Han could hear the barge’s engines now, their muffled blast vibrating through the freighter’s deck and his boots, into the soles of his feet. He hated that barge, wished he could just dump it and zoom off; but a bargain was, after all, a bargain. And, as Jessa had explained, the Waiver for the Falcon was being arranged by the people he was to pick up on Orron III, so it behooved him to hold up his end of the agreement.

“I didn’t say anything, sir,” Bollux replied politely. “That was Max.”

“Then what did he say?” Han snapped. The two-in-one machines sometimes communicated between themselves by high-speed informational pulses, but seemed to prefer vocal-mode conversations. It always made Han nervous when Bollux’s chest was closed up, with the diminutive computer’s voice rising spectrally from an unseen source.

“He informed me, Captain,” Bollux replied in his slow fashion, “that he would like me to open my plastron. May I?”

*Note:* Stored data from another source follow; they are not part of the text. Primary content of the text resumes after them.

-- ==== Sys2Proof/Machine/Outputs.lean ====
section
/-! DEFINITION. The output paths (chapter 07 of spec/): the bypass clock, the source multiplexer, the divider, the delays, the glitch-free
enable, the safe states and ALIGN. -/

namespace Sys2Proof.Machine

/-! ALIGN (R234). -/

/-- May output n be aligned: a LOCKED APLL or a pulse generator, and not forced? -/
def alignEligible (s : State) (n : Nat) : Bool :=
  !(s.outAt n).forced &&
    (match outApll s n with
     | some j => (s.apllAt j).state == .locked
     | none => decide (0x10 ≤ s.chCfg n 0x0A))

/-- The first place that an aligned edge of output n may take, ALIGN_LEAD after now: a half-period of the APLL source, counted on its
timeline, or an instant of the pulse generator's counter. -/
def alignLead (s : State) (n : Nat) : Int :=
  let lead := s.rd (key 0x2630 7)
  match outApll s n with
  | some j => -(srcHalf s j (-(srcPos s (s.apllAt j) + (lead * 1000 * 2 ^ 48 : Nat))))
  | none => (tcNow s (s.chCfg n 0x0A - 0x10) + lead * 65536000 : Nat)

/-- An ALIGN reaches output n: its divider is to be reloaded; with a divider of 1 it has no effect. -/
def alignOne (s : State) (n : Nat) : State :=
  if 1 < s.chCfg n 0x0B ∧ alignEligible s n then
    s.setOut n fun o => { o with aligning := true, waiting := false, reached := false, lead := alignLead s n }
  else s

/-- ALIGN_GROUPS: every eligible output of the named groups. -/
def alignGroups (s : State) (g : Nat) : State :=
  s.many ((List.range 96).filter fun n => bit g (s.chCfg n 0x11)) fun n s => alignOne s n

/-! One half-period of the source at an output path (R227 to R230). -/

/-- The source that the multiplexer is to pass: OUT_SOURCE, or the bypass clock in place of an APLL that is not back (R219). -/
def outWants (s : State) (n : Nat) : Nat :=
  match outApll s n with
  | some j => if apllReturned s j then j else 8
  | none => s.chCfg n 0x0A

/-- A change of COARSE_DELAY comes into force (R229): a larger one puts off the edges on their way, so the next low phase is longer; a
smaller one is owed. -/
def coarseTake (cfg : Nat) (o : OutPath) : OutPath :=
  if o.coarse < cfg then
    let more := cfg - o.coarse
    { o with coarse := cfg, owed := o.owed - more, due := o.due.map (· + (more - o.owed)) }
  else { o with coarse := cfg, owed := o.owed + (o.coarse - cfg) }

/-- Half-period h passes in the delay and the driver (R229, R230): the edges on their way come nearer, and a low phase gives what is owed but
for one half-period; `edge` says that the divider rises. At a rising edge the output takes FINE_DELAY and OUT_ENABLE, so it starts and
stops with whole high phases. -/
def outDelay (h : Int) (coarse fine : Nat) (edge : Bool) (o : OutPath) : OutPath :=
  let o1 := coarseTake coarse { o with due := o.due.map (· - 1), hi := o.hi - 1 }
  let o2 := if edge then { o1 with due := o1.due ++ [o1.coarse + o1.owed] } else o1
  let give := if o2.hi = 0 then min o2.owed (o2.due.headD 0 - 1) else 0
  let o3 := { o2 with due := o2.due.map (· - give), owed := o2.owed - give }
  match o3.due with
  | 0 :: r => { o3 with due := r, hi := o3.div, on := o3.running, fine := fine, rise := h }
  | _ => o3

/-- Half-period h of the passed source at the divider of output n (R228, R234): it is high for OUT_DIVIDER half-periods and low for as
many; OUT_DIVIDER is taken at its rising edge. With an ALIGN it ends its high phase, then waits low for the first source cycle
c = h / 2 with c mod OUT_DIVIDER = 0 that ALIGN_LEAD and a half-period of low allow. -/
def outCount (s : State) (n : Nat) (rising : Bool) (h : Int) (o : OutPath) : OutPath :=
  let cfg := max 1 (s.chCfg n 0x0B)
  let line := outDelay h (s.chCfg n 0x0C) (s.chCfg n 0x0D)
  if o.waiting then
    if rising ∧ 1 ≤ o.rest ∧ o.lead ≤ h ∧ (h / 2) % (cfg : Int) = 0 then
      line true { o with aligning := false, waiting := false, reached := true, count := 0, div := cfg }
    else line false { o with rest := o.rest + 1 }
  else if o.aligning ∧ o.div ≤ o.count + 1 then line false { o with waiting := true, rest := o.count + 1 - o.div, count := o.div }
  else if 2 * o.div ≤ o.count + 1 then line true { o with count := 0, div := cfg }
  else line false { o with count := o.count + 1 }

/-- An edge of source `src` at the multiplexer of output n (R219, R227). The source passed counts until it is low once another is wanted;
the wanted one takes over at its rising edge, after the high half of one that has stopped is ended. So no half-period is cut short. -/
def outEdge (s : State) (n src : Nat) (rising : Bool) (h : Int) (o : OutPath) : OutPath :=
  if o.mux = src then
    if outWants s n = src ∨ (o.high ∧ rising = false) then outCount s n rising h { o with high := rising } else o
  else if rising ∧ outWants s n = src then
    let o1 := if o.high then outCount s n false h o else o
    outCount s n true h { o1 with mux := src, high := true }
  else o

/-- An edge of a source at every path. -/
def sourceEdge (s : State) (src : Nat) (rising : Bool) (h : Int) : State :=
  { s with ap := { s.ap with outs := s.ap.outs.zipIdx.map fun o => outEdge s o.2 src rising h o.1 } }

/-- The source of APLL j runs up to now: its half-periods pass one by one, while the APLL is LOCKED. -/
def sourceRun (s : State) (j : Nat) : State :=
  let a := s.apllAt j
  if a.state = .locked then
    let h := srcHalf s j (srcPos s a)
    (s.many (List.range (h - a.half).toNat) fun i s =>
      sourceEdge s j ((a.half + 1 + i) % 2 == 0) (a.half + 1 + i)).setApll j fun a => { a with half := max a.half h }
  else s

/-! The bypass clock (R218). -/

/-- The frequency of its base now, Hz: SOSC_HZ while the base is SOSC and SOSC runs, 48 MHz of the MXO. -/
def bypassHz (s : State) : Nat := if s.dp.mxo then 48000000 else if s.chan.base.sosc then s.chan.base.hzInUse else 0

/-- One half-period of the base: its rising edge takes the divider written for it, and after as many half-periods the bypass clock
turns. -/
def bypassHalf (s : State) : State :=
  let b := s.ap.bypass
  let up := !b.base
  let div := if up then max 1 (s.rd (key 0x2630 (if s.dp.mxo then 2 else 1))) else b.div
  let turn := decide (div ≤ b.count + 1)
  let high := b.high != turn
  let s1 := { s with ap := { s.ap with bypass := { b with base := up, div := div, count := if turn then 0 else b.count + 1, high := high } } }
  s1.when turn fun s =>
    let s2 := sourceEdge s 8 high 0
    s2.when high fun s =>
      { s with ap := { s.ap with outs := s.ap.outs.map fun o => { o with safeRun := o.safeRun || o.forced } } }

/-- 4 ns of the base. -/
def bypassTick (s : State) : State :=
  let acc := s.ap.bypass.acc + 8 * bypassHz s
  ({ s with ap := { s.ap with bypass := { s.ap.bypass with acc := acc % 1000000000 } } } : State).many (List.range (acc / 1000000000))
    fun _ s => bypassHalf s

/-- The sources run up to now. -/
def sourcesRun (s : State) : State := s.many (List.range 8) fun j s => sourceRun s j

/-- The high phase of an EDGE action's PULSE ends (R289). -/
def overlayEnd (now : Nat) (o : OutPath) : OutPath := if o.overlay = 2 ∧ o.pulseEnd ≤ now * 65536 then { o with overlay := 0 } else o

/-- 4 ns pass for the synthesis: modulators, the bypass clock, the sources and the overlays. -/
def synthTick (s : State) : State :=
  let s1 := sourcesRun (bypassTick (mashTick s))
  { s1 with ap := { s1.ap with outs := s1.ap.outs.map (overlayEnd s1.now) } }

/-! Pulse generators as sources (R232). -/

/-- 2^−16 ns in a number of FINE_DELAY taps of 1.25 ps. -/
def fineUnits (taps : Nat) : Nat := taps * 8192 / 100

/-- Pulse `index` of generator t, at instant `at_` of its counter, at the path of output n: every OUT_DIVIDER-th pulse passes unchanged in
width, delayed by COARSE_DELAY steps of 2 ns and by FINE_DELAY; after an ALIGN the first whose index is a multiple of OUT_DIVIDER. -/
def outPulse (s : State) (n t index : Nat) (at_ width : Nat) (o : OutPath) : OutPath :=
  let cfg := max 1 (s.chCfg n 0x0B)
  let pass := if o.aligning then decide (o.lead ≤ at_) && index % cfg == 0 else decide (o.div ≤ o.count + 1)
  let from_ := s.now * 65536 + at_ - tcNow s t + s.chCfg n 0x0C * 131072 + fineUnits (s.chCfg n 0x0D)
  let o1 := { o with mux := 0x10 + t, high := false }
  if pass then
    { o1 with count := 0, div := cfg, aligning := false, waiting := false, reached := o.reached || o.aligning, fine := s.chCfg n 0x0D,
              pulses := (o.pulses.filter fun p => decide (s.now * 65536 < p.2)) ++
                (if o.running then [(from_, from_ + width * 65536)] else []) }
  else { o1 with count := o.count + 1 }

/-- A pulse of generator t at the outputs that it drives. -/
def pulseOut (s : State) (t index at_ width : Nat) : State :=
  s.many (outsOf s (0x10 + t)) fun n s => s.setOut n fun o => outPulse s n t index at_ width o

/-! The ball (R229 to R231, R289). -/

/-- Where the last rising edge of an output lies on the timeline of its APLL source, 2^−48 ns: the source edge after the coarse delay, and
FINE_DELAY. -/
def riseAt (s : State) (n j : Nat) : Int :=
  let o := s.outAt n
  o.rise * ((5 * 2 ^ 96 * max 1 (s.apCfg j 0x09) : Nat) : Int) / (apllN s j : Nat) + (o.fine * 125 * 2 ^ 48 / 100000 : Nat)

/-- Is the path's own clock high at the driver? -/
def clockHigh (s : State) (o : OutPath) : Bool :=
  if 0x10 ≤ o.mux then o.pulses.any fun p => decide (p.1 ≤ s.now * 65536 ∧ s.now * 65536 < p.2) else o.on && decide (0 < o.hi)

/-- What the ball of channel n drives: nothing in reset and before step 6 of the boot (R451, R465); its SAFE_STATE while forced, BYPASS from the next rising edge of the bypass clock; the overlay of an
EDGE action; else the clock, low while the output is disabled. -/
def ballLevel (s : State) (n : Nat) : Level :=
  let o := s.outAt n
  let lev := fun (b : Bool) => if b then Level.high else .low
  if outRole s n = false ∨ s.boot.inReset ∨ s.boot.done.getD 5 false = false then .hiz
  else if o.forced then
    let v := s.chCfg n 0x10
    if v = 0 then .low else if v = 1 then .high else if v = 2 then .hiz else lev (o.safeRun && s.ap.bypass.high)
  else if o.overlay = 1 then lev (decide (o.pulseFrom ≤ s.now * 65536))
  else if o.overlay = 2 then lev (decide (o.pulseFrom ≤ s.now * 65536 ∧ s.now * 65536 < o.pulseEnd))
  else lev (clockHigh s o)

/-! Enabling, forcing and the aligned edge. -/

/-- ALIGNED_EDGE (R234): once the divider has come to its first aligned rising edge, UNALIGNED clears. -/
def alignedEdge (s : State) (n : Nat) : State :=
  let s1 := sourcesRun s
  if (s1.outAt n).reached ∧ outOnBypass s1 n = false then s1.setOut n fun o => { o with reached := false, unaligned := false } else s1

/-- OUT_ENABLE is acted upon (R230, R289): an overlay ends when the output starts. -/
def outEnable (s : State) (n v : Nat) : State :=
  (s.put (key (0x3000 + n) 0x0E) v).setOut n fun o =>
    { o with running := v == 1, overlay := if v = 1 then 0 else o.overlay }

/-- A fault reaction forces output n to its safe state, and the overlay ends (R231, R289). -/
def outForce (s : State) (n : Nat) : State := s.setOut n fun o => { o with forced := true, overlay := 0, safeRun := false }

/-- The forcing ends (R231): the output resumes at its divider's next rising edge, unaligned where the divider is above 1. -/
def outRelease (s : State) (n : Nat) : State :=
  if (s.outAt n).forced then loseAlign (s.setOut n fun o => { o with forced := false, on := false, pulses := [] }) n else s

end Sys2Proof.Machine
end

Han, who’d turned back to the gameboard, saw that Chewbacca had sprung a clever trap. While his finger hovered indecisively over the programming keys controlling his pieces, Han muttered, “Sure, sure, go on, you can fan the air for all I care, Bollux.” He scowled at the Wookiee, seeing there was no way out of the trap. Chewbacca threw his head back with a toss of red-brown hair and woofed with laughter, showing jutting fangs.

With a soft hiss of escaping air—his plastron was airtight, insulated, and shockproof—Bollux’s chest swung open as the labor ’droid moved his long arms back out of the way. Blue Max’s monocular came alive and tracked over to the gameboard just as Han punched up his next move. His gamepiece, a miniature, three-dimensional monster, jumped into battle with one of Chewie’s. But Han had misjudged the two pieces’ subtle win-lose parameters. The Wookiee’s simulacrum-beastie won the brief fight. Han’s gamepiece evaporated back into the nothingness of computer modeling from which it had come.

“You should have used the Second Ilthmar Defense,” Blue Max volunteered brightly. Han swung around with murder in his eye; even the precocious Max recognized the look, hastily adding, “Only trying to be of assistance, sir.”

“Blue Max is quite new, quite young, Captain,” Bollux supplied, by way of mollifying Han. “I’ve taught him a bit about the board game, but he doesn’t know much yet about human sensitivities.”

“Is that so?” Han asked, as if fascinated. “So who’s teaching him, Mr. Pick and Shovel, you?”

“Sure,” Max bubbled. “Bollux’s been everywhere. We sit and talk all the time, and he tells me about the places he’s seen.”

Han swiped at the gameboard’s master key, clearing it of his defeated holo-beasties and Chewbacca’s victorious ones. “Do tell? Well, now, that must be some kind of education: Slit Trenches I Have Dug—a Trans-Galactic Diary.”